What does this mean? Well for starters - there are no level 1 PCI compliant products in the market that we know of - not us, not SuperINN, Resnexus, Availability Online, no one. The only product we know to have undergone an external audit is RezOvation GT - and that just recently passed. This is good news for innkeepers though – as it is going to provide an enormous incentive for everyone to be externally audited – allowing innkeepers to rest more easily. We have already begun the process of going through an external audit for the other pieces of our business, and we’ve already started making changes to Webervations to comply. We’ve generally kept RezOvation and BedandBreakfast.com up to par with Level 1 standards, but will be making any and all necessary changes that the auditors find as well. We expect that other companies will start going through this too at some point as they really have no choice. For the industry as a whole – this will be great news. Hopefully the next article we see in Reuters will talk about how the B&B industry and providers like RezOvation and Webervations led the charge to put industrial-grade security practices in place for small merchants!
My advice to innkeepers... Unfortunately we are aware of some widely used products in our industry that say they are compliant but are not. For instance - one company posts its own self-audit online - and the audit shows they failed in a number of areas. So anyone using this system knows they are using a non-PCI-DSS/non-PA-DSS compliant product, that hasn't passed a self-audit. Another stores full credit card and CVV data, which is expressly against the PCI compliance rules. Another doesn't encrypt anything at all and stores all the info including CVV right on your desktop in an Access 2.0 database from the 1990s. A lot of companies think the quarterly HackerSafe seal is enough to be compliant. That is not correct. If you are innkeeper using a system that you know stores things like CVV or that failed a PCI audit - then you could be held liable in the event of a security breach.
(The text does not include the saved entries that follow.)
/-- The profile can be applied: the memories are trained and the ramp has ended (R382). -/
def mayApply (s : State) : Bool := s.rst.step == .trained && s.pm.ramp.isEmpty && s.mode == .boot

/-- The mode in which BOOT ends: TRIM where the profile gates a cluster or a slice (R293). -/
def bootMode (s : State) : Mode :=
  let c := s.putAll s.rst.applied
  if c.trimLC != 0 || c.trimSlices != 0 then .trim else .active

/-- The rest of the profile is applied, and BOOT ends in ACTIVE or TRIM (R293, R382, R388). -/
def applyProfile (s : State) : State :=
  let c := s.putAll s.rst.applied
  let trim := s.bootMode == .trim
  let s1 := if trim then (s.setReg Obj.PM_GATED_LC 0 c.trimLC).setReg Obj.PM_GATED_SLICES 0 c.trimSlices else s
  let s2 := { s1 with mode := s.bootMode }
  let s3 := s2.applyStage 0xFFFF s.rst.applied
  let s4 := ((s3.setReg Obj.ROUTE_EPOCH 0 0).setReg Obj.BIND_EPOCH 0 0).setReg Obj.FL_EPOCH 0 0
  let keep := s4.fab.bindings.filter (fun (b : Binding) => s4.reg Obj.VPPB_STATE b.vppb == 1)
  let s5 := ({ s4 with fab := { s4.fab with flOld := [], bindings := keep } }).takeTalusSlot
  let none_ := s.rst.bank = 255
  let p := if none_ then 0xFF else s.rst.chosen
  let seq := if none_ then 0 else ((s.prof.banks.get none (s.rst.chosen, s.rst.bank)).map (fun (b : Bank) => b.seq)).getD 0
  let us := s.usSince s.rst.relAt % 2 ^ 32
  let s6 := (((s5.setReg Obj.PROFILE_ACTIVE 0 p).setReg Obj.PROFILE_BANK 0 s.rst.bank).setReg Obj.PM_PREV_MODE 0 0).setReg
    Obj.BOOT_TIMES 0 (s.reg Obj.BOOT_TIMES 0 % 2 ^ 32 + us * 2 ^ 32)
  let s7 := s6.setRst { s6.rst with step := .done, applied := [], wdAt := s.clk }
  let s8 := (s7.raise 0x1004 0x10 1 p (p + 256 * s.rst.bank + 65536 * seq + (if s.rst.byNext then 2 ^ 48 else 0))).raise 0x1006 0xF0 2 0xFFFF
    (s.reg Obj.RST_CAUSE 0 + 256 * s.reg Obj.RST_WDT_CORE 0 + 65536 * s.reg Obj.RST_COUNT 0)
  if s.rst.lcOld = 255 then s8
  else (s8.raise 0xB001 0xB0 2 0xFFFF (s.lcState + 256 * s.rst.lcOld)).setRst { s8.rst with lcOld := 255 }

/-! ### Wedges (R387) -/

/-- DIR_TIMEOUT plus `ms` milliseconds, in ns. -/
def wedgeLimit (s : State) (ms : Nat) : Nat := s.reg Obj.DIR_TIMEOUT 0 * 1000 + ms * 1000000

/-- The oldest request of an endpoint is unanswered for `ns`. -/
def oldRequest (s : State) (e ns : Nat) : Bool :=
  match s.dict.inbox.get [] (e, 0) with
  | x :: _ => s.after x.1 ns
  | [] => false

/-- The wedges that the check finds: kind and number (*Wedge checks*). -/
def wedges (s : State) : List (Nat × Nat) :=
  (s.dict.inbox.filterMap (fun e => if s.oldRequest e.1.1 100000000 then some (0, e.1.1) else none)) ++
  (s.dict.inbox.filterMap (fun e => if 257 ≤ e.1.1 ∧ e.1.1 < 321 ∧ s.oldRequest e.1.1 1000000000 = true then
    some (1, s.reg Obj.PART_HOST_PORT (e.1.1 - 257)) else none)) ++
  (s.fab.bindings.filterMap (fun (b : Binding) => if b.unbind = true ∧ s.reg Obj.VPPB_STATE b.vppb = 3 ∧ s.after b.since (s.wedgeLimit 200) = true
    then some (2, b.vppb / 64) else none)) ++
  (s.dict.lops.filterMap (fun e =>
    if (e.2.st = .queued ∧ s.after e.2.since 10000000000 = true) ∨
       (e.2.kind = 1 ∧ e.2.st = .committed ∧ s.after e.2.since (s.wedgeLimit 100) = true) then some (3, e.1.1) else none))

/-- A wedge is raised once, and where WEDGE_AUTO_RESET is set a full reset follows. -/
def raiseWedge (s : State) (w : Nat × Nat) : State :=
  if s.rst.wedged.get false w then s
  else
    let auto := s.flag Obj.WEDGE_AUTO_RESET 0
    let t := (s.setReg Obj.WEDGE_STATUS 0 (setBit (s.reg Obj.WEDGE_STATUS 0) w.1)).setRst { s.rst with
      wedged := s.rst.wedged.set false w true, wedgeAt := if auto && s.rst.wedgeAt == 0 then s.clk + 1 else s.rst.wedgeAt }
    t.raise 0x1007 0x10 4 0xFFFF (w.1 + 65536 * w.2 + (if auto then 2 ^ 32 else 0))

end State
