-- ==== Sys2Proof/Machine/Dispatch.lean ====
section
/-!
DEFINITION. One arm per command: a direct call of its meaning.
-/

namespace Sys2Proof.Machine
The unfortunate part is that PCI insurance is null and void if you are using non-compliant software.
I would highly recommend that when you are looking for a software platform or booking engine/availability calendar, find a provider that has passed an external PCI/PA-DSS audit so you don't wake up one day and hear that the bank is no longer going to allow you to process credit cards, or worse - that you are liable for a security breach because you used software that was not compliant.
We'll try to keep you guys up-to-speed on things relating to this as they develop.